Так изо дня в сутки начиналась жизнь в замке. Но сейчас она началась как-то необычно: неожиданно загудел громадной колокол, по лестнице вверх и вниз забегали переполошившиеся люди; они толпились на каменном крыльце, топтались на дворе, бегали, нервничали, седлали лошадей, а после этого верховой сломя голову поскакал куда-то по дороге.

Уж не ветер ли дохнул данной суетой на каменщика, чинившего дорогу на горе за деревней? Рядом с ним на кучке щебня лежал узелок со скудной едой на сутки, и смотреть то не на что — вороне раз клюнуть. Возможно, птицы, гнездившиеся в саду замка, пролетая тут, случайно занесли весточку, как заносят они зерно, пускающее росток.
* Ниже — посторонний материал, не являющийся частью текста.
-- ==== Sys2Proof/Machine/Sve.lean ====
section
/-! DEFINITION. SVE loads, prefetches and stores (40_access_classes.md R220 to R226; 21_device_memory.md R175
to R183). -/

namespace Sys2Proof.Machine

open Sys2Proof

/-- The Active elements. -/
def activeElems (es : List Elem) : List Elem := es.filter (fun e => e.active)

/-- Some byte of the element is Device memory: an element partly in Normal and partly in Device memory counts as one that would
access Device memory (DESIGN CHOICE between 21_device_memory.md R179 and 22_access_restrictions.md R190, log 68). -/
def State.deviceElem (s : State) (e : Elem) : Bool :=
  (List.range e.size).any (fun k =>
    match dataTr s.platform s.me.ctl (e.addr + k) with
    | some t => t.attr.isDevice
    | none => false)

/-- The Active elements of a First-fault or Non-fault load that are accessed: not Device memory, but for the
First active element where `keepFirst` (21_device_memory.md R178, R180). One that is suppressed is not translated by a walk,
and so takes no fault of one (DESIGN CHOICE, log 52); it is suppressed whole and not refused as spanning two types, also where it
lies partly in Normal memory (DESIGN CHOICE where 22_access_restrictions.md R190, R191 give no order, log 68). -/
def State.unsuppressed (s : State) (keepFirst : Bool) (es : List Elem) : List Elem :=
  match activeElems es with
  | [] => []
  | e :: rest =>
    (if keepFirst || !s.deviceElem e then [e] else []) ++ rest.filter (fun f => !s.deviceElem f)

/-- The numbers of the Active elements that are suppressed (21_device_memory.md R179, R181). -/
def State.suppressedFrom (s : State) (keepFirst : Bool) : Nat → List Elem → List Nat
  | _, [] => []
  | i, e :: es =>
    if e.active then
      (if !keepFirst && s.deviceElem e then [i] else []) ++ s.suppressedFrom false (i + 1) es
    else s.suppressedFrom keepFirst (i + 1) es

/-- Report suppressed elements in the current observer's FFR. -/
def State.reportSuppressed (s : State) (is : List Nat) : State := s.setMe (s.me.reportAll is)

/-- The First active element alone. -/
def firstActive (es : List Elem) : List Elem := (activeElems es).take 1

/-- SVE unpredicated load (R220). It exists, as every SVE instruction here, only with HAVE_SVE, in Streaming SVE mode, too (DESIGN
CHOICE where the platform has SME alone, log 45). -/
def execSveUnpred (es : List Elem) (s : State) : Out :=
  requireFeature s.platform.haveSVE .sve (s.plainLoad .sveUnpredLoad .vec es)

/-- SVE predicated load that is not non-temporal (R221): with HAVE_SVE (log 45), only the Active elements are accessed. -/
def execSvePred (es : List Elem) (s : State) : Out :=
  requireFeature s.platform.haveSVE .sve (s.load .svePredLoad .vec es (activeElems es) [] noEffect)

/-- SVE predicated non-temporal load (R222); with HAVE_SVE (log 45). -/
def execSvePredNT (es : List Elem) (s : State) : Out :=
  requireFeature s.platform.haveSVE .sve (s.load .svePredNTLoad .vec es (activeElems es) [] noEffect)

/-- SVE First-fault load (R223): every Active element but the first that would access Device memory is suppressed
and reported, without a read and without a fault. -/
def execSveFirstFault (es : List Elem) (s : State) : Out :=
  requireFeature s.platform.haveSVE .sve
    (s.load .sveFirstFault .vec es (s.unsuppressed true es) (firstActive es)
      (fun _ t => t.reportSuppressed (s.suppressedFrom true 0 es)))

/-- SVE Non-fault load (R224): every Active element that would access Device memory is suppressed and reported. -/
def execSveNonFault (es : List Elem) (s : State) : Out :=
  requireFeature s.platform.haveSVE .sve
    (s.load .sveNonFault .vec es (s.unsuppressed false es) []
      (fun _ t => t.reportSuppressed (s.suppressedFrom false 0 es)))

/-- The bytes of some addresses that an observer may read speculatively: those of Normal memory (20_memory.md R55;
21_device_memory.md R115) whose walks do not fault (60_exceptions.md R242). -/
def State.specBytes (s : State) (o : Nat) (vas : List Nat) : List RByte :=
  vas.filterMap (fun va =>
    (dataTr s.platform (s.getObs o).ctl va).bind (fun t =>
      let b : RByte := { va := va, tr := t, reg := 0, lane := 0, val := 0 }
      if t.attr.isNormal && !b.faults s.platform (s.getObs o).ctl then some b else none))

/-- The speculative read of one byte. -/
def specAccess (o : Nat) (b : RByte) : Access :=
  { kind := .specRead, obs := some o, dir := .read, bytes := [b.tr.pa], attr := some b.tr.attr }

/-- A speculative read of one byte, which may stay in a cache, or, `late`, on its way to it (20_memory.md R55; 10_state.md R36;
log 55). -/
def State.speculate (s : State) (o : Nat) (unit : Nat) (late : Bool) (b : RByte) : State :=
  ((s.touch [b]).logArrival ((specAccess o b).arrival s.platform)).allocate o unit late b.tr.attr b.tr.pa

/-- Speculative reads of some addresses, unless one of them ends what can be said of the program (20_memory.md R63, R81). -/
def State.speculateAll (s : State) (o : Nat) (unit : Nat) (late : Bool) (vas : List Nat) : Out :=
  match s.recordRefusal (s.specBytes o vas) with
  | some q => .refused q
  | none => .next ((s.specBytes o vas).foldl (fun s b => s.speculate o unit late b) s)

/-- SVE vector prefetch (R225): at most a speculative read of Normal memory, never an access to Device memory
(21_device_memory.md R177). -/
def execSvePrefetch (es : List Elem) (s : State) : Out :=
  requireFeature s.platform.haveSVE .sve
    (match s.plan.alloc with
      | none => .next s
      | some u => s.speculateAll s.cur u false ((activeElems es).flatMap (fun e => List.range' e.addr e.size)))

/-- SVE store (R226), with HAVE_SVE (log 45): exactly the bytes of its Active elements. -/
def execSveStore (es : List Elem) (s : State) : Out :=
  requireFeature s.platform.haveSVE .sve (s.store .sveStore .vec false es (activeElems es) noEffect)

end Sys2Proof.Machine
end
Так оно было либо нет, лишь в это знойное утро каменщик внезапно кинул работу и опрометью помчался с горы, поднимая облака пыли; он бежал не переводя дух, совершенно верно за ним кто-то гнался, и остановился лишь у водоема.

Вся деревня собралась у водоема; хмурые, как в любой момент, люди, не обнаруживая никаких вторых эмоций, не считая удивления и угрюмого любопытства, находились кучками, говорили шепотом. Тут же, привязанные наспех к забору либо к чему попало, находились и лежали коровы; их только что повели пастись и сходу погнали обратно, и сейчас, тупо уставившись перед собой, они терпеливо пережевывали жвачку, не смотря на то, что и жевать-то, в сущности, было нечего — им сейчас не было нужно пощипать травы. Кое-кто из дворовых, служащие почтового двора и все чиновники по сбору податей столпились на другой стороне улицы; все они были так или иначе вооружены, но их тщетное топтанье на одном месте очевидно показывало, что и они ровно ничего не знают. И вот тут-то и показался каменщик. Он ворвался в толпу у водоема и, колотя себя в грудь синим картузом и размахивая руками, с жаром начал что-то говорить кучке обступивших его закадычных друзей. Что все это означало? Что означало это неожиданное появление верхового из замка? Что успел он шепнуть управляющему господину Габеллю, что тут же быстро встал сзади него на коня, и они совместно поскакали во целый опор (двое на одном коне), как в германской балладе о Леноре[34]?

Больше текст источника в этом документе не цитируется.